CONSIDERAÇÕES SOBRE POSTAGEM DE LEONARDO BUENO

CONSIDERAÇÕES SOBRE POSTAGEM  DE LEONARDO BUENO


Com todo o respeito que lhe tenho Leonardo Bueno, coloco abaixo, algumas considerações quanto a sua mensagem, lembrando que não é pessoal e sim por um coletivo que, finalmente se forma em nosso meio:

São palavras suas: “Hoje, não é segredo para ninguém que já fiz meu nome fora, as melhores lojas das capitais compram meu trabalho e não dependo da venda local do meu produto. Mesmo assim, mantenho um show room na entrada da cidade, sempre iluminado a noite. Não dependo do Festival de Inverno, mas sou a favor do turismo.”

Todos nós somos a favor do turismo. os festivais que aqui hoje acontecem são divulgadores de talentos, além do seu. mas são meios fugazes, relâmpagos, sem continuidade, fato é que não temos secretaria de cultura e turismo que é um canal de busca de incentivos, de motivações e investimentos. Não temos secretaria de agricultura e também não temos uma secretaria do meio-ambiente.

Quanto ao que você declara: “Gente, é tão difícil divulgar um trabalho, uma cidade. Destruir um trabalho de divulgação é tão fácil. Por isso, peço encarecidamente a vocês que pensem seriamente se para ser contrário a políticos precisa ser contra a necessária divulgação de nossa cidade.”

A divulgação de uma cidade com potenciais turísticos é imprescindível que os moradores estejam comprometidos com esta proposta e para tanto, o gestor municipal precisa investir nos serviços básicos tanto quanto investe no ‘glamour’ dos eventos pois turistas são cidadãos e naturalmente devem ser recebidos, em qualquer dia do ano, de forma séria, profissional.

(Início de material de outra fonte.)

-- ==== Sys2Proof/Machine/Branch.lean ====
section
/-! DEFINITION. Branches and jumps (43_branch_jump). -/

namespace Sys2Proof.Machine

/-- BEQZ rx, offset (R182). -/
def execBeqz (rx : BitVec 3) (off : BitVec 16) (s : State) : Host.Outcome State Fault Refusal :=
  s.branchIf (s.readGpr (xlat rx) == 0) off

/-- BNEZ rx, offset (R183). -/
def execBnez (rx : BitVec 3) (off : BitVec 16) (s : State) : Host.Outcome State Fault Refusal :=
  s.branchIf (s.readGpr (xlat rx) != 0) off

/-- B offset (R184). -/
def execB (off : BitVec 16) (s : State) : Host.Outcome State Fault Refusal :=
  s.branchIf true off

/-- BTEQZ offset (R185). -/
def execBteqz (off : BitVec 16) (s : State) : Host.Outcome State Fault Refusal :=
  s.branchIf (s.readGpr regT == 0) off

/-- BTNEZ offset (R186). -/
def execBtnez (off : BitVec 16) (s : State) : Host.Outcome State Fault Refusal :=
  s.branchIf (s.readGpr regT != 0) off

/-- JALRC ra, rx (R187): links pc + 2, no delay slot. -/
def execJalrc (rx : BitVec 3) (s : State) : Host.Outcome State Fault Refusal :=
  let t := s.readGpr (xlat rx)
  .next ((s.writeGpr regRa (linkValue s.pc s.isaMode 2)).jumpNow (jumpTarget t) (jumpMode t))

/-- JALR ra, rx (R188): links pc + 4, past the delay slot. -/
def execJalr (rx : BitVec 3) (s : State) : Host.Outcome State Fault Refusal :=
  let t := s.readGpr (xlat rx)
  .next ((s.writeGpr regRa (linkValue s.pc s.isaMode 4)).jumpAfterSlot 2 (jumpTarget t) (jumpMode t) (some (xlat rx)))

/-- JAL target (R189): links pc + 6 and keeps ISAMode. -/
def execJal (target : BitVec 26) (s : State) : Host.Outcome State Fault Refusal :=
  .next ((s.writeGpr regRa (linkValue s.pc s.isaMode 6)).jumpAfterSlot 4 (regionTarget s.pc target) s.isaMode none)

/-- JALX target, 32-bit format (R190): links pc + 8 and toggles ISAMode (log 38: 70_reset R351 says pc + 6). -/
def execJalx (index : BitVec 26) (s : State) : Host.Outcome State Fault Refusal :=
  .next ((s.writeGpr regRa (s.pc + 8)).jumpAfterSlot 4 (regionTarget s.pc index) (!s.isaMode) none)

/-- JRC ra (R191). -/
def execJrcRa (s : State) : Host.Outcome State Fault Refusal :=
  let t := s.readGpr regRa
  .next (s.jumpNow (jumpTarget t) (jumpMode t))

/-- JRC rx (R192). -/
def execJrcRx (rx : BitVec 3) (s : State) : Host.Outcome State Fault Refusal :=
  let t := s.readGpr (xlat rx)
  .next (s.jumpNow (jumpTarget t) (jumpMode t))

/-- JR ra (R193). -/
def execJrRa (s : State) : Host.Outcome State Fault Refusal :=
  let t := s.readGpr regRa
  .next (s.jumpAfterSlot 2 (jumpTarget t) (jumpMode t) (some regRa))

/-- JR rx (R194). -/
def execJrRx (rx : BitVec 3) (s : State) : Host.Outcome State Fault Refusal :=
  let t := s.readGpr (xlat rx)
  .next (s.jumpAfterSlot 2 (jumpTarget t) (jumpMode t) (some (xlat rx)))

/-- JALX in MIPS16e format (R195): "Its meaning is therefore not in the source ... and the model refuses it". -/
def execJalx16 (_target : BitVec 26) (_s : State) : Host.Outcome State Fault Refusal :=
  .refused .jalx16NotInSource

end Sys2Proof.Machine
end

Você afirma: “Roupa suja se lava em casa e não na frente de visitas.”


Não mais, Leonardo Bueno quando a sujeira se prolifera na máquina administrativa e com o dinheiro público.
É o que o Brasil todo se rebela quanto a fazer bonito às custas e detrimento de direitos e deveres. Veja os estádios mirabolantes. Temos o nosso “estádio” na praça.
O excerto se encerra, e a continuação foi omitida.